theorem witness_SequencersStartStopAndTakeEvents :
    (∃ (port : Nat) (n : Nat) (v : Word) (s : State), n < 2 ∧ s.chip.canStore port (seqReg n 0) ∧ s.chip.phaseCPassed = true ∧
      s.chip.sense.seqs.length = 2 ∧ v &&& 0xFFFFFFF2 = 0 ∧ s.chip.bit (seqReg n 0) 0 = false ∧ (s.chip.seq n).phase = .stopped ∧
      (s.chip.seq n).stopping = false ∧ s.chip.pairUp n = false) ∧
    (∃ (port : Nat) (n : Nat) (v : Word) (s : State), n < 2 ∧ s.chip.canStore port (seqReg n 0) ∧ s.chip.phaseCPassed = true ∧
      s.chip.sense.seqs.length = 2 ∧ v &&& 0xFFFFFFF2 = 0 ∧ s.chip.bit (seqReg n 0) 0 = false ∧ (s.chip.seq n).phase = .stopped ∧
      (s.chip.seq n).stopping = false ∧ s.chip.pairUp n = true) ∧
    (∃ (port : Nat) (n : Nat) (v : Word) (s : State), n < 2 ∧ s.chip.canStore port (seqReg n 0) ∧ s.chip.phaseCPassed = true ∧
      s.chip.sense.seqs.length = 2 ∧ v &&& 0xFFFFFFF2 = 0 ∧ s.chip.bit (seqReg n 0) 0 = true ∧ ((s.chip.seq n).phase = .settle ∨
      (s.chip.seq n).phase = .convert)) ∧
    (∃ (port : Nat) (n : Nat) (v : Word) (s : State), n < 2 ∧ s.chip.canStore port (seqReg n 0) ∧ s.chip.phaseCPassed = true ∧
      s.chip.sense.seqs.length = 2 ∧ v &&& 0xFFFFFFF2 = 0 ∧ s.chip.bit (seqReg n 0) 0 = true ∧ (s.chip.seq n).phase = .wait) ∧
    (∃ (port : Nat) (n : Nat) (v : Word) (s : State), n < 2 ∧ s.chip.canStore port (seqReg n 0) ∧ s.chip.phaseCPassed = true ∧
      s.chip.sense.seqs.length = 2 ∧ v &&& 0xFFFFFFF2 = 0 ∧ bit v 0 = s.chip.bit (seqReg n 0) 0 ∧ s.chip.bit (seqReg n 0) 0 = true) ∧
    (∃ (port : Nat) (n : Nat) (v : Word) (s : State), n < 2 ∧ s.chip.canStore port (seqReg n 0) ∧ s.chip.phaseCPassed = true ∧
      s.chip.sense.seqs.length = 2 ∧ v &&& 0xFFFFFFF2 = 0 ∧ bit v 0 = s.chip.bit (seqReg n 0) 0 ∧ s.chip.bit (seqReg n 0) 0 = false ∧
      (s.chip.seq n).phase = .stopped) ∧
    (∃ (k : Nat) (s : State) (n : Nat), n < 2 ∧ k < 4 ∧ s.chip.dom 53 = true ∧ s.chip.bit 0x40010204 k = true ∧ s.chip.sense.seqs.length =
      2 ∧ s.chip.bit (seqReg n 8) (16 + k) = true) ∧
    (∃ (k : Nat) (s : State) (n : Nat), n < 2 ∧ k < 4 ∧ s.chip.dom 53 = true ∧ s.chip.bit 0x40010204 k = true ∧ s.chip.sense.seqs.length =
      2 ∧ (nfld (s.chip.beadAt n (s.chip.abank n) (s.chip.seq n).strandBead) 52 2 = 1 ∧ nfld (s.chip.beadAt n (s.chip.abank n) (s.chip.seq
      n).strandBead) 54 2 = k) ∧ s.chip.bit (seqReg n 0) 0 = true ∧ (s.chip.seq n).inPend = false ∧ (s.chip.seq n).calHold = false ∧
      (s.chip.seq n).phase = .wait ∧ (s.chip.seq n).due = none) ∧
    (∃ (k : Nat) (s : State) (n : Nat), n < 2 ∧ k < 4 ∧ s.chip.dom 53 = true ∧ s.chip.bit 0x40010204 k = true ∧ s.chip.sense.seqs.length =
      2 ∧ (nfld (s.chip.beadAt n (s.chip.abank n) (s.chip.seq n).strandBead) 52 2 = 1 ∧ nfld (s.chip.beadAt n (s.chip.abank n) (s.chip.seq
      n).strandBead) 54 2 = k) ∧ s.chip.bit (seqReg n 0) 0 = true ∧ (s.chip.seq n).inPend = true) ∧
    (∃ (rising : Bool) (s : State), s.chip.dom 53 = true ∧ s.chip.sense.seqs.length = 2) ∧
    (∃ (n : Nat) (src : Nat) (s : State), n < 2 ∧ s.chip.sense.seqs.length = 2 ∧ src ∈ (s.chip.seq n).pwm ∧ nfld (s.chip.beadAt n
      (s.chip.abank n) (s.chip.seq n).strandBead) 52 2 = 2 ∧ nfld (s.chip.beadAt n (s.chip.abank n) (s.chip.seq n).strandBead) 54 2 = src
      ∧ s.chip.bit (seqReg n 0) 0 = true ∧ (s.chip.seq n).inPend = false ∧ (s.chip.seq n).calHold = false ∧ (s.chip.seq n).phase = .wait ∧
      (s.chip.seq n).due = none) :=
  ⟨⟨39, 1, 0, on (awake |> (·.setBit ((seqReg 1 0)) 0 false) |> (·.onSeq 1 fun q => { q with phase := .stopped }) |> (·.onSeq 1 fun q =>
     { q with stopping := false }) |> (·.setDom (54 + 2 * 1) false)), by decide +kernel⟩,
   ⟨39, 1, 0, on (awake |> (·.setBit ((seqReg 1 0)) 0 false) |> (·.onSeq 1 fun q => { q with phase := .stopped }) |> (·.onSeq 1 fun q =>
     { q with stopping := false })), by decide +kernel⟩,
   ⟨39, 1, 0, on (awake |> (·.setBit ((seqReg 1 0)) 0 true) |> (·.onSeq 1 fun q => { q with phase := .settle })), by decide +kernel⟩,
   ⟨39, 1, 0, on (awake |> (·.setBit ((seqReg 1 0)) 0 true) |> (·.onSeq 1 fun q => { q with phase := .wait })), by decide +kernel⟩,
   ⟨39, 1, 1, on (awake |> (·.setBit ((seqReg 1 0)) 0 true)), by decide +kernel⟩,
   ⟨39, 1, 0, on (awake |> (·.setBit ((seqReg 1 0)) 0 false) |> (·.onSeq 1 fun q => { q with phase := .stopped })), by decide +kernel⟩,
   ⟨3, on (awake |> (·.setBit (0x40010204) 3 true) |> (·.setBit ((seqReg 1 8)) (16 + 3) true)), 1, by decide +kernel⟩,
   ⟨3, on (awake |> (·.setBit (0x40010204) 3 true) |> (·.setBit ((seqReg 1 0)) 0 true) |> (·.onSeq 1 fun q => { q with inPend := false })
     |> (·.onSeq 1 fun q => { q with calHold := false }) |> (·.onSeq 1 fun q => { q with phase := .wait }) |> (·.onSeq 1 fun q =>
     { q with due := none }) |> (·.setReg (beadAddr 1 0 0 + 4) (0x00D00000))), 1, by decide +kernel⟩,
   ⟨3, on (awake |> (·.setBit (0x40010204) 3 true) |> (·.setBit ((seqReg 1 0)) 0 true) |> (·.onSeq 1 fun q => { q with inPend := true })
     |> (·.setReg (beadAddr 1 0 0 + 4) (0x00D00000))), 1, by decide +kernel⟩,
   ⟨false, on awake, by decide +kernel⟩,
   ⟨1, 3, on (awake |> (·.onSeq 1 fun q => { q with pwm := [3] }) |> (·.setBit ((seqReg 1 0)) 0 true) |> (·.onSeq 1 fun q =>
     { q with inPend := false }) |> (·.onSeq 1 fun q => { q with calHold := false }) |> (·.onSeq 1 fun q => { q with phase := .wait }) |>
     (·.onSeq 1 fun q => { q with due := none }) |> (·.setReg (beadAddr 1 0 0 + 4) (0x00E00000))), by decide +kernel⟩⟩

theorem witness_BeadRunsConvertAndAdvance :
    (∃ (n : Nat) (s : State), n < 2 ∧ s.chip.pairUp n = true ∧ s.chip.dom 53 = true ∧ s.chip.sense.seqs.length = 2 ∧ (s.chip.seq n).phase
      = .settle ∧ nbit (s.chip.curBead n) 50 = false) ∧
    (∃ (n : Nat) (s : State), n < 2 ∧ s.chip.pairUp n = true ∧ s.chip.dom 53 = true ∧ s.chip.sense.seqs.length = 2 ∧ (s.chip.seq n).phase
      = .settle ∧ nbit (s.chip.curBead n) 50 = true ∧ (s.chip.seq n).evt.length < 16) ∧
    (∃ (n : Nat) (raw : Int) (r : BeadRun) (rest : List BeadRun) (s : State), n < 2 ∧ s.chip.pairUp n = true ∧ s.chip.dom 53 = true ∧
      s.chip.sense.seqs.length = 2 ∧ (s.chip.seq n).runs = r :: rest ∧ (s.chip.seq n).stage.length < 1024) ∧
    (∃ (n : Nat) (raw : Int) (r : BeadRun) (rest : List BeadRun) (s : State), n < 2 ∧ s.chip.pairUp n = true ∧ s.chip.dom 53 = true ∧
      s.chip.sense.seqs.length = 2 ∧ (s.chip.seq n).runs = r :: rest ∧ 1024 ≤ (s.chip.seq n).stage.length) ∧
    (∃ (n : Nat) (atLaunch : Bool) (s : State), n < 2 ∧ s.chip.sense.seqs.length = 2 ∧ (s.chip.seq n).phase = .convert ∧ (s.chip.seq
      n).stopping = true) ∧
    (∃ (n : Nat) (atLaunch : Bool) (s : State), n < 2 ∧ s.chip.sense.seqs.length = 2 ∧ (s.chip.seq n).phase = .convert ∧ (s.chip.seq
      n).stopping = false ∧ (s.chip.seq n).inPend = true ∧ ((nbit (s.chip.curBead n) 51) = true ∨ 15 ≤ (s.chip.seq n).bead)) ∧
    (∃ (n : Nat) (atLaunch : Bool) (s : State), n < 2 ∧ s.chip.sense.seqs.length = 2 ∧ (s.chip.seq n).phase = .convert ∧ (s.chip.seq
      n).stopping = false ∧ (s.chip.seq n).inPend = true ∧ (nbit (s.chip.curBead n) 51) = false ∧ (s.chip.seq n).bead < 15) ∧
    (∃ (n : Nat) (atLaunch : Bool) (s : State), n < 2 ∧ s.chip.sense.seqs.length = 2 ∧ (s.chip.seq n).phase = .convert ∧ (s.chip.seq
      n).stopping = false ∧ (s.chip.seq n).inPend = false ∧ ((if (nbit (s.chip.curBead n) 51) = true ∨ 127 ≤ (s.chip.seq n).bead then 0
      else (s.chip.seq n).bead + 1) ≠ 0 ∨ bit (s.chip.reg (seqReg n 0)) 3 = false) ∧ atLaunch = false) ∧
    (∃ (n : Nat) (atLaunch : Bool) (s : State), n < 2 ∧ s.chip.sense.seqs.length = 2 ∧ (s.chip.seq n).phase = .convert ∧ (s.chip.seq
      n).stopping = false ∧ (s.chip.seq n).inPend = false ∧ ((if (nbit (s.chip.curBead n) 51) = true ∨ 127 ≤ (s.chip.seq n).bead then 0
      else (s.chip.seq n).bead + 1) = 0) ∧ bit (s.chip.reg (seqReg n 0)) 3 = true) :=
  ⟨⟨1, on (awake |> (·.onSeq 1 fun q => { q with phase := .settle })), by decide +kernel⟩,
   ⟨1, on (awake |> (·.onSeq 1 fun q => { q with phase := .settle }) |> (·.setReg (beadAddr 1 0 0 + 4) (0x00040000))), by decide +kernel⟩,
   ⟨1, 0, default, [], on (awake |> (·.onSeq 1 fun q => { q with runs := default :: ([]) })), by decide +kernel⟩,
   ⟨1, 0, default, [], on (awake |> (·.onSeq 1 fun q => { q with runs := default :: ([]) }) |> (·.onSeq 1 fun q =>
     { q with stage := List.replicate 1024 default })), by decide +kernel⟩,
   ⟨1, false, on (awake |> (·.onSeq 1 fun q => { q with phase := .convert }) |> (·.onSeq 1 fun q => { q with stopping := true })),
     by decide +kernel⟩,
   ⟨1, false, on (awake |> (·.onSeq 1 fun q => { q with phase := .convert }) |> (·.onSeq 1 fun q => { q with stopping := false }) |>
     (·.onSeq 1 fun q => { q with inPend := true }) |> (·.onSeq 1 fun q => { q with bead := 15 })), by decide +kernel⟩,
   ⟨1, false, on (awake |> (·.onSeq 1 fun q => { q with phase := .convert }) |> (·.onSeq 1 fun q => { q with stopping := false }) |>
     (·.onSeq 1 fun q => { q with inPend := true })), by decide +kernel⟩,
   ⟨1, false, on (awake |> (·.onSeq 1 fun q => { q with phase := .convert }) |> (·.onSeq 1 fun q => { q with stopping := false }) |>
     (·.onSeq 1 fun q => { q with inPend := false })), by decide +kernel⟩,
   ⟨1, false, on (awake |> (·.onSeq 1 fun q => { q with phase := .convert }) |> (·.onSeq 1 fun q => { q with stopping := false }) |>
     (·.onSeq 1 fun q => { q with inPend := false }) |> (·.setBit ((seqReg 1 0)) 3 true) |> (·.onSeq 1 fun q => { q with bead := 127 })),
     by decide +kernel⟩⟩

theorem witness_PendantsQueueLaunchAndEnd :
    (∃ (port : Nat) (n : Nat) (v : Word) (s : State), n < 2 ∧ s.chip.canStore port (seqReg n 0x20) ∧ s.chip.sense.seqs.length = 2 ∧ v = 1
      ∧ (36 ≤ port ∧ port < 40 → s.chip.phaseCPassed = true)) ∧
    (∃ (n : Nat) (k : Nat) (s : State), n < 2 ∧ s.chip.sense.seqs.length = 2 ∧ k ∈ (s.chip.seq n).raised ∧ (¬ (s.chip.bit (seqReg n 0) 0 =
      true ∧ (s.chip.seq n).phase ≠ .stopped))) ∧
    (∃ (n : Nat) (k : Nat) (s : State), n < 2 ∧ s.chip.sense.seqs.length = 2 ∧ k ∈ (s.chip.seq n).raised ∧ (s.chip.bit (seqReg n 0) 0 =
      true ∧ (s.chip.seq n).phase ≠ .stopped) ∧ (¬ ((s.chip.seq n).inPend = true ∨ (s.chip.seq n).launching ≠ none ∨ (bit (s.chip.reg
      0x40010100) 1) = true ∨ (s.chip.seq n).queue ≠ []))) ∧
    (∃ (n : Nat) (k : Nat) (s : State), n < 2 ∧ s.chip.sense.seqs.length = 2 ∧ k ∈ (s.chip.seq n).raised ∧ (s.chip.bit (seqReg n 0) 0 =
      true ∧ (s.chip.seq n).phase ≠ .stopped) ∧ ((s.chip.seq n).inPend = true ∨ (s.chip.seq n).launching ≠ none ∨ (bit (s.chip.reg
      0x40010100) 1) = true ∨ (s.chip.seq n).queue ≠ []) ∧ (s.chip.seq n).queue.length < 4) ∧
    (∃ (n : Nat) (k : Nat) (s : State), n < 2 ∧ s.chip.sense.seqs.length = 2 ∧ k ∈ (s.chip.seq n).raised ∧ (s.chip.bit (seqReg n 0) 0 =
      true ∧ (s.chip.seq n).phase ≠ .stopped) ∧ ((s.chip.seq n).inPend = true ∨ (s.chip.seq n).launching ≠ none ∨ (bit (s.chip.reg
      0x40010100) 1) = true ∨ (s.chip.seq n).queue ≠ []) ∧ 4 ≤ (s.chip.seq n).queue.length) ∧
    (∃ (n : Nat) (k : Nat) (s : State), n < 2 ∧ s.chip.sense.seqs.length = 2 ∧ (s.chip.seq n).launching = some k ∧ s.chip.bit (seqReg n 0)
      0 = true ∧ (s.chip.seq n).evt.length < 15) ∧
    (∃ (n : Nat) (s : State) (x : Queued) (r : List Queued), n < 2 ∧ s.chip.sense.seqs.length = 2 ∧ (s.chip.seq n).phase = .wait ∧
      (s.chip.seq n).inPend = true ∧ bit (s.chip.reg 0x40010100) 1 = false ∧ (s.chip.seq n).queue = x :: r) ∧
    (∃ (n : Nat) (s : State) (b : Nat), n < 2 ∧ s.chip.sense.seqs.length = 2 ∧ (s.chip.seq n).phase = .wait ∧ (s.chip.seq n).inPend = true
      ∧ bit (s.chip.reg 0x40010100) 1 = false ∧ (s.chip.seq n).queue = [] ∧ (s.chip.seq n).resume = .restart b) :=
  ⟨⟨36, 1, 1, on awake, by decide +kernel⟩,
   ⟨1, 0, on (awake |> (·.onSeq 1 fun q => { q with raised := [0] })), by decide +kernel⟩,
   ⟨1, 0, on (awake |> (·.onSeq 1 fun q => { q with raised := [0] }) |> (·.setBit ((seqReg 1 0)) 0 true) |> (·.onSeq 1 fun q =>
     { q with phase := .wait })), by decide +kernel⟩,
   ⟨1, 0, on (awake |> (·.onSeq 1 fun q => { q with raised := [0] }) |> (·.setBit ((seqReg 1 0)) 0 true) |> (·.onSeq 1 fun q =>
     { q with phase := .wait }) |> (·.onSeq 1 fun q => { q with inPend := true })), by decide +kernel⟩,
   ⟨1, 15, on (awake |> (·.onSeq 1 fun q => { q with raised := [15] }) |> (·.setBit ((seqReg 1 0)) 0 true) |> (·.onSeq 1 fun q =>
     { q with phase := .wait }) |> (·.onSeq 1 fun q => { q with inPend := true }) |> (·.onSeq 1 fun q =>
     { q with queue := List.replicate 4 default })), by decide +kernel⟩,
   ⟨1, 0, on (awake |> (·.onSeq 1 fun q => { q with launching := some 0 }) |> (·.setBit ((seqReg 1 0)) 0 true)), by decide +kernel⟩,
   ⟨1, on (awake |> (·.onSeq 1 fun q => { q with phase := .wait }) |> (·.onSeq 1 fun q => { q with inPend := true }) |> (·.setBit
     (0x40010100) 1 false) |> (·.onSeq 1 fun q => { q with queue := default :: ([]) })), default, [], by decide +kernel⟩,
   ⟨1, on (awake |> (·.onSeq 1 fun q => { q with phase := .wait }) |> (·.onSeq 1 fun q => { q with inPend := true }) |> (·.setBit
     (0x40010100) 1 false) |> (·.onSeq 1 fun q => { q with queue := [] }) |> (·.onSeq 1 fun q => { q with resume := .restart 0 })), 0,
     by decide +kernel⟩⟩

theorem witness_EventReadRemovesAndLatches :
    (∃ (port : Nat) (n : Nat) (s : State) (e : Nat) (r : List Nat), n < 2 ∧ s.chip.sense.seqs.length = 2 ∧ s.chip.canLoad port (seqReg n
      0x30) ∧ (s.chip.seq n).evt = e :: r) ∧
    (∃ (port : Nat) (n : Nat) (s : State), n < 2 ∧ s.chip.sense.seqs.length = 2 ∧ s.chip.canLoad port (seqReg n 0x30) ∧ (s.chip.seq n).evt
      = []) :=
  ⟨⟨39, 1, on (awake |> (·.onSeq 1 fun q => { q with evt := ((2 ^ 63 : Nat)) :: (([] : List Nat)) })), (2 ^ 63 : Nat), ([] : List Nat),
     by decide +kernel⟩,
   ⟨39, 1, on (awake |> (·.onSeq 1 fun q => { q with evt := [] })), by decide +kernel⟩⟩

▸ Instructions for the task
If a line in the material contains "theorem", show it.

▸ Exercise answer
theorem witness_SequencersStartStopAndTakeEvents :
theorem witness_BeadRunsConvertAndAdvance :
theorem witness_PendantsQueueLaunchAndEnd :
theorem witness_EventReadRemovesAndLatches :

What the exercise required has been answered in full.